Indianapolis Motor Speedway
Adam Cairns/Columbus Dispatch / USA TODAY NETWORK

A very late change in programming. The conclusion of the Brickyard 400 at Indianapolis is now going to be on USA Network. NASCAR fans can catch overtime for the 400 on USA as the race hit the time limit on NBC.

Kyle Larson and Ryan Blaney are in a battle for the crown jewel race. A red flag has everything on hold at the moment following a wreck during the first overtime attempt.

NASCAR is going to have a Brickyard 400 winner for the first time since Kevin Harvick in 2020. Who is it going to be? Catch it on USA.

The start of the race today was moved to USA Network due to breaking news. President Joe Biden announced he is dropping out of the Presidential election. NBC moved to breaking news coverage soon after and it pushed Brickyard 400 coverage to USA.
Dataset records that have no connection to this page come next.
-- ==== Sys2Proof/Machine/Create.lean ====
section
/-! DEFINITION. Machine/Create.lean: `CREATE.<mode>` (44_host.md R260, R261). -/

namespace Sys2Proof.Machine

/-- `create(mode, f)` (R260): refused when a session exists (R261); on an invalid address nothing is written. -/
def create (m : Mode) (f : AddrFields) (s : State) : Out :=
  betweenTicks s <|
    match s.addr with
    | some _ => .next (s.answer .illegalCommand)
    | none =>
      match resolve m f with
      | none => .next (s.answer .invalidAddressConfig)
      | some a => .next ((sessionReset { s with addr := some a }).answer .ok)

/-- `CREATE.Normal11`. -/
def execCreateNormal11 (f : AddrFields) (s : State) : Out := create .normal11 f s

/-- `CREATE.Normal29`. -/
def execCreateNormal29 (f : AddrFields) (s : State) : Out := create .normal29 f s

/-- `CREATE.NormalFixed29`. -/
def execCreateNormalFixed29 (f : AddrFields) (s : State) : Out := create .normalFixed29 f s

/-- `CREATE.Extended11`. -/
def execCreateExtended11 (f : AddrFields) (s : State) : Out := create .extended11 f s

/-- `CREATE.Extended29`. -/
def execCreateExtended29 (f : AddrFields) (s : State) : Out := create .extended29 f s

/-- `CREATE.Mixed11`. -/
def execCreateMixed11 (f : AddrFields) (s : State) : Out := create .mixed11 f s

/-- `CREATE.Mixed29`. -/
def execCreateMixed29 (f : AddrFields) (s : State) : Out := create .mixed29 f s

end Sys2Proof.Machine
end

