-- ==== Sys2Proof/Machine/Transmit.lean ====
section
/-! DEFINITION. Machine/Transmit.lean: the transmit phase of the tick engine (43_transmit.md R220 to R236): one micro-step, and the
repetition of it that ends the tick. -/

namespace Sys2Proof.Machine

/-- `send_own_fc()` (R224). -/
def sendOwnFc (a : Addr) (s : State) : State :=
  State.emit { s with fcRequest := false }
    (makeFrame a s.snap a.txPhys (encodeFc a.pfx .cts s.snap.blocksize s.snap.stmin))

/-- `tx_fc_idle(fc)` (R226). -/
def txFcIdle (fc : FlowControl) (s : State) : State := s.report (.unexpectedFlowControl fc.status)

/-- `tx_fc_wait()` (R227). -/
def txFcWait (s : State) : State :=
  if s.snap.maxWaitFrames = 0 then txToIdle (s.report .unsupportedWaitFrame)
  else if s.snap.maxWaitFrames ≤ s.tx.waitCnt then txToIdle (s.report .maximumWaitFramesReached)
  else armTxFc { s with tx := { s.tx with waitCnt := s.tx.waitCnt + 1, state := .waitFc } }

/-- The effect of an accepted ContinueToSend (R228). -/
def txCtsAccept (fc : FlowControl) (s : State) : State :=
  let adopted := { s.tx with waitCnt := 0, fcTimer := .disarmed, peerBs := fc.bs, peerStminMs := fc.stminMs, state := .txCf }
  if s.tx.state = .waitFc then { s with tx := { adopted with blockCnt := 0, stminTimer := .armed s.now } }
  else { s with tx := adopted }

/-- `tx_fc_cts(fc)` (R228): dropped when the flow-control timer has expired. -/
def txFcCts (fc : FlowControl) (s : State) : State :=
  if s.tx.fcTimer.expired s.now s.snap.rxFlowcontrolTimeout then s else txCtsAccept fc s

/-- `tx_fc_overflow()` (R236). -/
def txFcOverflow (s : State) : State := txToIdle (s.report .flowControlOverflow)

/-- `tx_handle_fc(fc)` (R225). -/
def txHandleFc (fc : FlowControl) (s : State) : State :=
  if s.tx.state = .idle then txFcIdle fc s
  else
    match fc.status with
    | .cts => txFcCts fc s
    | .wait => txFcWait s
    | .ovflw => txFcOverflow s

/-- The Flow Control of the slot is consumed (R223, R225). -/
def txConsumeSlot (s : State) : State :=
  match s.fcSlot with
  | some fc => txHandleFc fc { s with fcSlot := none }
  | none => s

/-- The flow-control timeout (R229). -/
def txTimeoutCheck (s : State) : State :=
  if s.tx.fcTimer.expired s.now s.snap.rxFlowcontrolTimeout then txToIdle (s.report .flowControlTimeout) else s

/-- `tx_untransmittable(L)` (R232). -/
def txUntransmittable (len : Nat) (s : State) : State := s.report (.untransmittableMessage len)

/-- `tx_first_frame(m)` (R231). -/
def txFirstFrame (a : Addr) (m : List Byte) (s : State) : State :=
  let cap := (capFf s.snap.llDataLength a.pfx.length).toNat
  let s' := s.emit (makeFrame a s.snap a.txPhys (encodeFf a.pfx (BitVec.ofNat 12 m.length) (m.take cap)))
  armTxFc { s' with tx := { s'.tx with buf := m.drop cap, seq := 1, blockCnt := 0, waitCnt := 0, state := .waitFc } }

/-- `tx_start(msg)` (R230). -/
def txStart (a : Addr) (msg : TxMessage) (s : State) : State :=
  match frameKind s.snap.llDataLength a.pfx.length msg.payload.length with
  | .single => s.emit (makeFrame a s.snap (a.txId msg.target) (encodeSf a.pfx msg.payload))
  | .multi =>
    match msg.target with
    | .functional => txUntransmittable msg.payload.length s
    | .physical => txFirstFrame a msg.payload s
  | .untransmittable => txUntransmittable msg.payload.length s

/-- `tx_block_end()` (R235). -/
def txBlockEnd (s : State) : State :=
  if s.tx.peerBs ≠ 0 ∧ s.tx.peerBs.toNat ≤ s.tx.blockCnt then
    armTxFc { s with tx := { s.tx with state := .waitFc } }
  else s

/-- `tx_send_cf()` (R233, R234): in every case progress. -/
def txSendCf (a : Addr) (s : State) : State :=
  if capCf s.snap.llDataLength a.pfx.length < 1 then txToIdle (s.report (.untransmittableMessage s.tx.buf.length))
  else
    let cap := (capCf s.snap.llDataLength a.pfx.length).toNat
    let s1 := s.emit (makeFrame a s.snap a.txPhys (encodeCf a.pfx s.tx.seq (s.tx.buf.take cap)))
    let s2 := armTxStmin { s1 with
      tx := { s1.tx with buf := s1.tx.buf.drop cap, seq := s1.tx.seq + 1, blockCnt := s1.tx.blockCnt + 1 } }
    if s2.tx.buf = [] then txToIdle s2 else txBlockEnd s2

/-- A Consecutive Frame is due (R233). -/
def txCfDue (s : State) : Bool := s.snap.squashTiming || s.tx.stminTimer.expired s.now s.tx.peerStminMs

/-- The state machine's case of `tx_step()` (R223), with whether it made progress. -/
def txAdvance (a : Addr) (s : State) : State × Bool :=
  match s.tx.state with
  | .idle =>
    match s.txQueue with
    | [] => (s, false)
    | msg :: rest => (txStart a msg { s with txQueue := rest }, true)
  | .waitFc => (s, false)
  | .txCf => if txCfDue s then (txSendCf a s, true) else (s, false)

/-- `tx_step()` (R223): this block's own Flow Control first; else the slot, the timeout and the state machine, in that order. -/
def txStep (a : Addr) (s : State) : State × Bool :=
  if s.fcRequest then (sendOwnFc a s, true) else txAdvance a (txTimeoutCheck (txConsumeSlot s))

/-- The end of the tick: `process()` returns OK (R271) to the thread that called it (R328). -/
def endTick (s : State) : State :=
  { s with phase := .idle, results := s.results ++ [⟨s.driver, .ok, .nothing⟩] }

/-- One round of `tx_phase()` (R220): the phase, and with it the tick, ends with the first micro-step that makes no progress. -/
def txRound (a : Addr) (s : State) : State :=
  match txStep a s with
  | (s', true) => s'
  | (s', false) => endTick s'

end Sys2Proof.Machine
end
Right as the race was coming to the overtime green flag, Brad Keselowski ducked onto pit road. He had run out of fuel. Kyle Larson then jumped up in line from P3 and was side-by-side with Ryan Blaney.

By the time the field was entering Turn 1, John Hunter Nemechek was being wrecked by Daniel Hemric, who he tried to block. Into the inside wall, up the track and into the outside wall. Alex Bowman and Denny Hamlin were also involved.

The red flag lasted for 17 minutes total.

Brickyard 400 has largest crowd since 2017

The reason why NASCAR went away from the Brickyard 400 in favor of the road course was to inject energy into what had become a stale product. Well, it didn’t work. Coming back to the oval for the 30th anniversary of the inaugural 400, now that appears to be working.

In fact, Indianapolis Motor Speedway made a little bit of history. Ticket sales are hitting numbers they haven’t seen since the early 2010s.

Roger Penske addressed the media at IMS today. He revealed that ticket sales in the week leading up to the race are better than they have been in a decade or more. There will be a crowd of about 70,000 or more, with tickets sold up 20-25% compared to the 2019 race.

Everyone loves to talk about attendance and what that does or does not mean for NASCAR. Let’s not act like 70,000 people is a small number. For Indianapolis Motor Speedway, which can hold roughly 300,000, it might be a little light. But 70K is a sold-out football game, that’s a ton of people.